At present, most cloud workload generation tools are built in the Benchmarks. These workload generators typically enable users to generate the required workloads by defining the distributions or parameter values of the arrival process. Most arrival process models in Benchmarks are i.i.d. first-order model. For example, a popular Web Benchmark: Rubis [16] defined that user session length and think time between sessions conformed to negative exponential distributions. Some researchers [17] adjusted the arrival process model of Rubis, where the request arrival rates can be set. And at a request arrival rate, the requests arrived accord with uniform distribution. A “standard” Benchmark for NOSQL cloud system is: Yahoo! Cloud Serving Benchmark (YCSB) [18]. The total number of operations and different throughputs can be configured before workload generation. Then during each timeframe, the interarrival times are generated conformed to uniform distribution. The generated arrival process based on arrival rate lost the variability of arrival time points within a timeframe. SPEC Cloud ™ IaaS 2016 [19] use open source CBTool [20] to generate workload. CBTool allows users to set the duration of a workload, the maximum number of requests, and the distribution of arrival process. Our workload generation tool is more flexible than CBTool. Four features can be configured: the number of intervals during the workload lifetime, the length of each time interval, the number of requests arriving during each time interval and the arrival time points during each time interval.

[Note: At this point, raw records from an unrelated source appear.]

-- ==== Sys2Proof/Machine/Interface.lean ====
section
/-! DEFINITION. The operations through which the timer driver, the input translator, the renderer and the host touch the
core (rules R41 to R45, R210, R240 to R243). Each is one atomic step (R62). -/

namespace Sys2Proof.Machine

/-- The delay timer's half of a tick: down by one, never below zero (R210). -/
def State.tickDelay (s : State) : State := if s.DT = 0 then s else s.setDT (s.DT - 1)

/-- The sound timer's half of a tick: the beep is emitted when ST was exactly 1 before the decrement (R210). -/
def State.tickSound (s : State) : State :=
  if s.ST = 0 then s
  else if s.ST = 1 then (s.emit .beep).setST 0
  else s.setST (s.ST - 1)

/-- `timerTick()` (R41, R210): nothing while Halted. -/
def timerTick (s : State) : State :=
  match s.run with
  | .halted => s
  | .running => s.tickDelay.tickSound

/-- `setPressed(k, b)`, in both run states (R42). -/
def setPressed (k : Fin 16) (b : Bool) (s : State) : State := s.setKey k b

/-- `isPressed(k)` (R42). -/
def isPressed (k : Fin 16) (s : State) : Bool := s.keys[k]

/-- What the renderer's read returns: all of the framebuffer and the redraw flag, as of one instant (R43). -/
def readFrame (s : State) : Framebuffer × Bool := (s.fb, s.draw)

/-- `getPixel(x, y)` (R43). -/
def getPixel (x : Fin 64) (y : Fin 32) (s : State) : Bool := pixelAt s.fb x.val y.val

/-- `setDrawFlag(b)`, in both run states (R44). -/
def setDrawFlag (b : Bool) (s : State) : State := s.setDraw b

/-- `softReset()` (R242): everything the CPU owns except memory; `mem`, `keys` and `run` are kept. -/
def softReset (s : State) : State :=
  { s with
    V := Vector.replicate 16 0
    I := 0
    pc := 0x200
    stack := Vector.replicate 16 0
    sp := 0
    DT := 0
    ST := 0
    fb := clearFb
    draw := true
    fault := none }

/-- `hardReset()` (R241): the power-on state except that `keys` is kept; memory is cleared and the font written again. -/
def hardReset (s : State) : State := { softReset s with mem := Memory.powerOn, run := .halted }

/-- `loadProgram(bytes)` (R243): a program that would pass the end of memory is a fault with neither fpc nor fop; otherwise
a hardReset, the bytes at 0x200 upward, and Running. DESIGN CHOICE: on a core that already holds a fault record the fault of
the load writes its own record over it, as R203's assignment does; R204 says that no second fault can overwrite a record, and
R243 lets the load raise in either run state. Unsafe for a claim that a record, once written, stays. Log entry 23. -/
def loadProgram (bytes : List Byte) (s : State) : State :=
  match Memory.writeBlock s.config Memory.powerOn bytes 0x200 with
  | .error c => s.takeFault c none none
  | .ok m => { hardReset s with mem := m, run := .running }

end Sys2Proof.Machine
end

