@[simp] theorem State.setDraw_V (b : Bool) : (s.setDraw b).V = s.V := rfl
@[simp] theorem State.setDraw_I (b : Bool) : (s.setDraw b).I = s.I := rfl
@[simp] theorem State.setDraw_pc (b : Bool) : (s.setDraw b).pc = s.pc := rfl
@[simp] theorem State.setDraw_stack (b : Bool) : (s.setDraw b).stack = s.stack := rfl
@[simp] theorem State.setDraw_sp (b : Bool) : (s.setDraw b).sp = s.sp := rfl
@[simp] theorem State.setDraw_DT (b : Bool) : (s.setDraw b).DT = s.DT := rfl
@[simp] theorem State.setDraw_ST (b : Bool) : (s.setDraw b).ST = s.ST := rfl
@[simp] theorem State.setDraw_mem (b : Bool) : (s.setDraw b).mem = s.mem := rfl
@[simp] theorem State.setDraw_fb (b : Bool) : (s.setDraw b).fb = s.fb := rfl
@[simp] theorem State.setDraw_keys (b : Bool) : (s.setDraw b).keys = s.keys := rfl
@[simp] theorem State.setDraw_draw (b : Bool) : (s.setDraw b).draw = b := rfl
@[simp] theorem State.setDraw_run (b : Bool) : (s.setDraw b).run = s.run := rfl
@[simp] theorem State.setDraw_fault (b : Bool) : (s.setDraw b).fault = s.fault := rfl
@[simp] theorem State.setDraw_config (b : Bool) : (s.setDraw b).config = s.config := rfl
@[simp] theorem State.setDraw_schedule (b : Bool) : (s.setDraw b).schedule = s.schedule := rfl
@[simp] theorem State.setDraw_draws (b : Bool) : (s.setDraw b).draws = s.draws := rfl
@[simp] theorem State.setDraw_outputs (b : Bool) : (s.setDraw b).outputs = s.outputs := rfl

@[simp] theorem State.reg_setDraw (b : Bool) (z : RegIdx) : (s.setDraw b).reg z = s.reg z := rfl
@[simp] theorem State.byteAt_setDraw (b : Bool) (m : Nat) : (s.setDraw b).byteAt m = s.byteAt m := rfl

@[simp] theorem State.setFb_V (f : Framebuffer) : (s.setFb f).V = s.V := rfl
@[simp] theorem State.setFb_I (f : Framebuffer) : (s.setFb f).I = s.I := rfl
@[simp] theorem State.setFb_pc (f : Framebuffer) : (s.setFb f).pc = s.pc := rfl
@[simp] theorem State.setFb_stack (f : Framebuffer) : (s.setFb f).stack = s.stack := rfl
@[simp] theorem State.setFb_sp (f : Framebuffer) : (s.setFb f).sp = s.sp := rfl
@[simp] theorem State.setFb_DT (f : Framebuffer) : (s.setFb f).DT = s.DT := rfl
@[simp] theorem State.setFb_ST (f : Framebuffer) : (s.setFb f).ST = s.ST := rfl
@[simp] theorem State.setFb_mem (f : Framebuffer) : (s.setFb f).mem = s.mem := rfl
@[simp] theorem State.setFb_fb (f : Framebuffer) : (s.setFb f).fb = f := rfl
@[simp] theorem State.setFb_keys (f : Framebuffer) : (s.setFb f).keys = s.keys := rfl
@[simp] theorem State.setFb_draw (f : Framebuffer) : (s.setFb f).draw = s.draw := rfl
@[simp] theorem State.setFb_run (f : Framebuffer) : (s.setFb f).run = s.run := rfl
@[simp] theorem State.setFb_fault (f : Framebuffer) : (s.setFb f).fault = s.fault := rfl
@[simp] theorem State.setFb_config (f : Framebuffer) : (s.setFb f).config = s.config := rfl
@[simp] theorem State.setFb_schedule (f : Framebuffer) : (s.setFb f).schedule = s.schedule := rfl
@[simp] theorem State.setFb_draws (f : Framebuffer) : (s.setFb f).draws = s.draws := rfl
@[simp] theorem State.setFb_outputs (f : Framebuffer) : (s.setFb f).outputs = s.outputs := rfl

@[simp] theorem State.reg_setFb (f : Framebuffer) (z : RegIdx) : (s.setFb f).reg z = s.reg z := rfl
@[simp] theorem State.byteAt_setFb (f : Framebuffer) (m : Nat) : (s.setFb f).byteAt m = s.byteAt m := rfl

@[simp] theorem State.setKey_V (k : Fin 16) (b : Bool) : (s.setKey k b).V = s.V := rfl
@[simp] theorem State.setKey_I (k : Fin 16) (b : Bool) : (s.setKey k b).I = s.I := rfl
@[simp] theorem State.setKey_pc (k : Fin 16) (b : Bool) : (s.setKey k b).pc = s.pc := rfl
@[simp] theorem State.setKey_stack (k : Fin 16) (b : Bool) : (s.setKey k b).stack = s.stack := rfl
@[simp] theorem State.setKey_sp (k : Fin 16) (b : Bool) : (s.setKey k b).sp = s.sp := rfl
@[simp] theorem State.setKey_DT (k : Fin 16) (b : Bool) : (s.setKey k b).DT = s.DT := rfl
@[simp] theorem State.setKey_ST (k : Fin 16) (b : Bool) : (s.setKey k b).ST = s.ST := rfl
@[simp] theorem State.setKey_mem (k : Fin 16) (b : Bool) : (s.setKey k b).mem = s.mem := rfl
@[simp] theorem State.setKey_fb (k : Fin 16) (b : Bool) : (s.setKey k b).fb = s.fb := rfl
@[simp] theorem State.setKey_keys (k : Fin 16) (b : Bool) : (s.setKey k b).keys = s.keys.set k.val b := rfl
@[simp] theorem State.setKey_draw (k : Fin 16) (b : Bool) : (s.setKey k b).draw = s.draw := rfl
@[simp] theorem State.setKey_run (k : Fin 16) (b : Bool) : (s.setKey k b).run = s.run := rfl
@[simp] theorem State.setKey_fault (k : Fin 16) (b : Bool) : (s.setKey k b).fault = s.fault := rfl
@[simp] theorem State.setKey_config (k : Fin 16) (b : Bool) : (s.setKey k b).config = s.config := rfl
@[simp] theorem State.setKey_schedule (k : Fin 16) (b : Bool) : (s.setKey k b).schedule = s.schedule := rfl
@[simp] theorem State.setKey_draws (k : Fin 16) (b : Bool) : (s.setKey k b).draws = s.draws := rfl
@[simp] theorem State.setKey_outputs (k : Fin 16) (b : Bool) : (s.setKey k b).outputs = s.outputs := rfl
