-- ==== Sys2Proof/Tests/Slice0.lean ====
section
/-! SUPPORT. Small checks: the operand ranges, every constructor's decoding from a word written out from rule R84, the
spec's own vectors (spec/95_test_vectors.md; each test names its vector), and, for every obligation with hypotheses, a
concrete state that meets them. -/

namespace Sys2Proof.Tests
open Sys2Proof.Machine

/-! The states the tests start from. -/

/-- The launch state (R246) of the one-instruction program `w`. -/
def launch (w : Word) : State := loadProgram [highByte w, lowByte w] State.reset

/-- A fact about the state after one step. -/
def after {α : Type} (f : State → α) (s : State) : Option α :=
  match step s with
  | .next t => some (f t)
  | _ => none

/-- `s` with some registers set. -/
def withRegs (rs : List (RegIdx × Byte)) (s : State) : State := rs.foldl (fun t r => t.setReg r.1 r.2) s

/-- `s` with bytes stored from an address on. -/
def withBytes (a : Nat) (bs : List Byte) (s : State) : State :=
  { s with mem := Memory.writeList s.config s.mem a bs }

/-- `s` under the other edge policy. -/
def rejecting (s : State) : State := { s with config := { s.config with displayEdge := .reject } }

/-- `s` in strict mode. -/
def strict (s : State) : State := { s with config := { s.config with strictDecode := true } }

/-- The set pixels of a display in the columns `xs` and the rows `ys`, row by row, as (x, y). -/
def setPixels (xs ys : List Nat) (s : State) : List (Nat × Nat) :=
  ys.flatMap fun y => (xs.filter fun x => pixelAt s.fb x y).map fun x => (x, y)

/-- The record of a fault of the instruction `w` at 0x200. -/
def recordAt200 (c : Cause) (w : Word) : Option FaultRecord := some { cause := c, fpc := some 0x200, fop := some w }

/-! The operand ranges refuse ill-formed operands (R82). -/

theorem test_reg_range : (Operand.reg 15).wf = true ∧ (Operand.reg 16).wf = false := by decide
theorem test_imm4_range : (Operand.imm4 15).wf = true ∧ (Operand.imm4 16).wf = false := by decide
theorem test_imm8_range : (Operand.imm8 255).wf = true ∧ (Operand.imm8 256).wf = false := by decide
theorem test_addr_range : (Operand.addr 4095).wf = true ∧ (Operand.addr 4096).wf = false := by decide
theorem test_wf_operands : (Instr.drw 1 2 15).operands = [.reg 1, .reg 2, .imm4 15] := by decide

We noticed there are some recent Benchmarks turned to generate workloads based on MAP models. For example, BURSE [21] was proposed to generate workloads with spikes and self-similarity according to a MMPP model. However, MMPP model is complex and not intuitive for users. And one model is only true usually of one specific application or some specific scenarios. As a consequence, MMPP model is not suitable for a general workload generation tool. By contrast, our arrival process model and generation algorithm are more simple, general and intuitive. Our work laid a solid foundation for generating hybrid cloud workloads. The work about a general workload model and generation tool in cloud computing can be referred to [22].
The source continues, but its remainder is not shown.